**Task brief:**
Where does the word "store" occur in the material? Copy each line that has it.

■ ■ ■ ■

-- ==== Sys2Proof/Machine/Mem.lean ====
section
/-! DEFINITION. Memory: bytes by location, page walks, windows, access checks, scratchpad addresses, the L1, dirty lines
(07 R89-R118, 08 R119). -/
namespace Sys2Proof.Machine

/-! ### Open choices -/

/-- The next open choice of a run (log entry 10). -/
def State.choice (s : State) : Nat := Config.freeNat s.free

/-- One open choice has been taken. -/
def State.spend (s : State) : State := { s with free := s.free + 1 }

/-- A fresh name for an in-flight item. -/
def State.named (s : State) : State := { s with nextId := s.nextId + 1 }

/-- The context of a function (R375). -/
def State.ctx (s : State) (vf : Nat) : Ctx := fget Ctx.reset s.ctxs vf

/-- Replace a context. -/
def State.setCtx (s : State) (vf : Nat) (c : Ctx) : State := { s with ctxs := fset Ctx.reset s.ctxs vf c }

/-! ### Bytes -/

/-- What an unlisted byte reads as (log entry 1). -/
def emptyByte : Byte := 0

/-- A memory in canonical form (keys rising, no listed byte that an unlisted one equals). -/
def Memory.wf (m : FMap Byte) : Bool := fwf emptyByte m

/-- The `n` bytes of a memory from `a`, as a little-endian number (R3). -/
def readBytes (m : FMap Byte) (a : Nat) : Nat → Nat
  | 0 => 0
  | n + 1 => (fget emptyByte m a).toNat + 256 * readBytes m (a + 1) n

/-- Write the `n` little-endian bytes of `v` from `a` (R3). -/
def writeBytes (m : FMap Byte) (a : Nat) : Nat → Nat → FMap Byte
  | 0, _ => m
  | n + 1, v => writeBytes (fset emptyByte m a (BitVec.ofNat 8 v)) (a + 1) n (v / 256)

/-- Write a list of bytes from `a`. -/
def writeList (m : FMap Byte) (a : Nat) : List Byte → FMap Byte
  | [] => m
  | b :: bs => writeList (fset emptyByte m a b) (a + 1) bs

/-- The place `i` bytes further. -/
def Loc.add (l : Loc) (i : Nat) : Loc :=
  match l with
  | .hbm a => .hbm (a + i)
  | .host a => .host (a + i)
  | .peer d a => .peer d (a + i)
  | .scr b o => .scr b (o + i)
  | .weight d a => .weight d (a + i)

/-- A resident block. -/
def State.block (s : State) (uid : Nat) : Option Block := s.blocks.find? (fun b => b.uid == uid)

/-- A block's unique name from its launch, cluster numbers (in the packed form of R214) and number. -/
def blockUid (launch cluster no : Nat) : Nat := (launch * 2 ^ 48 + cluster) * 16 + no

/-- Bytes of a weight store's key space. -/
def weightKey (die a : Nat) : Nat := die * 2 ^ 29 + a

/-- A byte of host memory as the device sees it: after a host write over a PCI Express link the old or the new contents of its 8-byte
word, an open choice of each access (R370). -/
def State.hostByte (s : State) (a : Nat) : Byte :=
  match s.hostOld.find? (fun e => e.1 == a / 8) with
  | some e =>
    if Config.freeNat (2 ^ 64 * (a / 8 + 1) + s.nextId) % 2 = 0 then fget emptyByte s.host a
    else BitVec.ofNat 8 (e.2.toNat / 256 ^ (a % 8))
  | none => fget emptyByte s.host a

/-- The `n` bytes of host memory as the device sees them, as a number. -/
def State.hostRead (s : State) (a n : Nat) : Nat :=
  if s.hostOld.isEmpty then readBytes s.host a n else numOf (tab n (fun i => s.hostByte (a + i)))

/-- A write of the device over words whose old contents it may still see changes both. -/
def oldWrite (m : FMap Dword) (a : Nat) : List Byte → FMap Dword
  | [] => m
  | b :: bs =>
    let put (e : Nat × Dword) : Nat × Dword :=
      if e.1 = a / 8 then
        let sh := 8 * (a % 8)
        (e.1, (e.2 &&& ~~~(dw (255 * 2 ^ sh))) ||| dw (b.toNat * 2 ^ sh))
      else e
    oldWrite (m.map put) (a + 1) bs

/-- The `n` bytes at a place of this device, as a number. A share of a block no longer resident has lost its contents
(R92): a free value (log entry 13). -/
def State.readLoc (s : State) (l : Loc) (n : Nat) : Nat :=
  match l with
  | .hbm a => readBytes s.hbm a n
  | .host a => s.hostRead a n
  | .peer _ _ => 0
  | .scr b o => match s.block b with
    | some k => readBytes k.data o n
    | none => (Config.freeValue s.free).toNat % 256 ^ n
  | .weight d a => readBytes s.weights (weightKey d a) n

/-! ### Dirty lines and caches -/

/-- The home die of a line, of tier T2 when `host` (R106). -/
def homeDie (host : Bool) (pa : Nat) : Nat := if host then pa / 4096 % 4 else pa / Config.dieSpan

/-- Is a dirty line this one? -/
def DirtyLine.is (d : DirtyLine) (host : Bool) (line : Nat) : Bool := d.host == host && d.line == line

/-- The dirty lines left when the `n` least recently written of one place are written back. -/
def writeBack (layer : Nat) : Nat → List DirtyLine → List DirtyLine
  | _, [] => []
  | 0, ds => ds
  | n + 1, d :: ds => if d.layer = layer then writeBack layer n ds else d :: writeBack layer (n + 1) ds

/-- A store has written a line at its home: unless it is dirty already, it takes a place in the L2 of its home die, in the base half or
in a stacked layer that is in service, an open choice (R114, R115). A layer that holds 8,192 dirty lines first writes back its least
recently written one; the base half, which holds 524,288 lines (R15), may write back any number of its oldest at any time, an open
choice (log entry 61). -/
def State.markDirty (s : State) (host : Bool) (line : Nat) : State :=
  match s.dirty.find? (fun d => d.is host line) with
  | some d => { s with dirty := s.dirty.filter (fun d => !d.is host line) ++ [d] }
  | none =>
    let die := homeDie host (line * 128)
    let k := s.choice % 5
    let layer := if k = 0 || fget 0 s.manage.layers (4 * die + (k - 1)) != 0 then 16 + die else 4 * die + (k - 1)
    let held := s.dirty.countP (fun d => d.layer == layer)
    let out := if layer < 16 then held + 1 - Config.layerDirtyLines
      else max (held + 1 - Config.l2BaseLines) (s.choice / 5 % (held + 1))
    State.spend { s with dirty := writeBack layer out s.dirty ++ [⟨layer, host, line⟩] }

/-- Drop a line from the L1s of the cores `p` selects (R112). -/
def State.dropL1 (s : State) (p : Nat → Bool) (host : Bool) (line : Nat) : State :=
  { s with cores := s.cores.map (fun e =>
      if p e.1 then (e.1, { e.2 with l1 := e.2.l1.filter (fun l => !(l.host == host && l.line == line)) }) else e) }

/-- The lines a span of bytes touches. -/
def linesOf (a n : Nat) : List Nat := (List.range (n / 128 + 2)).filterMap (fun i =>
  let l := a / 128 + i
  if l * 128 < a + n then some l else none)

/-- The function number that stands for no function: writes of the memory manager, the host and the part itself. -/
def noVf : Nat := 64

/-- What a write of `n` bytes leaves a fetch to read (R149): each word's value before it, for the grids that run; the values
that no running grid can fetch any more are dropped. -/
def State.oldCode (s : State) (host : Bool) (a n : Nat) : List CodeOld :=
  match s.launches with
  | [] => []
  | ls =>
    let words := ((List.range n).map (fun i => (a + i) / 8)).eraseDups
    s.codeOld.filter (fun e => ls.any (fun l => decide (l.id < e.stamp)))
      ++ words.map (fun w => ⟨s.nextId, host, w, dw (readBytes (if host then s.host else s.hbm) (8 * w) 8)⟩)

/-- The values that the aligned 8-byte word around a place may be fetched with beside that of the moment, for a grid of launch `launch`
(R149). -/
def State.olderCode (s : State) (launch : Nat) (l : Loc) : List Dword :=
  let at_ (host : Bool) (a : Nat) : List Dword :=
    (s.codeOld.filter (fun e => e.host == host && e.word == a / 8 && decide (launch < e.stamp))).map (·.old)
  match l with
  | .hbm a => at_ false a
  | .host a => at_ true a
  | _ => []

/-- The 4 KiB page or stripe a byte lies in (R386); none for places a replay does not capture. -/
def captureKey (l : Loc) (i : Nat) : Option Loc :=
  match l with
  | .hbm a => some (.hbm ((a + i) / 4096 * 4096))
  | .host a => some (.host ((a + i) / 4096 * 4096))
  | .weight d a => some (.weight d ((a + i) / 4096 * 4096))
  | _ => none

/-- Keep a page's contents before the first write of a replayed pass to it (R386): also copied to the shadow area at W2; a
full area stops the context as a halt does. -/
def State.captureOne (s : State) (r : Replay) (k : Loc) : State :=
  if r.captured.any (fun c => c.1 == k) || r.full then s
  else
    let n := r.captured.length
    if r.cmd.w3.toNat < (n + 1) * 4096 then
      let vf := dfield r.cmd.w0 55 50
      let c := s.ctx vf
      let s := match c.st with | .live => s.setCtx vf { c with st := .stopping false, first := none, firstFault := none } | _ => s
      { s with replay := some { r with full := true } }
    else
      let bs := bytesOf 4096 (s.readLoc k 4096)
      { s with replay := some { r with captured := r.captured ++ [(k, bs)] },
               hbm := writeList s.hbm (r.cmd.w2.toNat + n * 4096) bs, codeOld := s.oldCode false (r.cmd.w2.toNat + n * 4096) 4096 }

■ ■ ■ ■

**Answer to the problem:**
/-- Bytes of a weight store's key space. -/
/-- A store has written a line at its home: unless it is dirty already, it takes a place in the L2 of its home die, in the base half or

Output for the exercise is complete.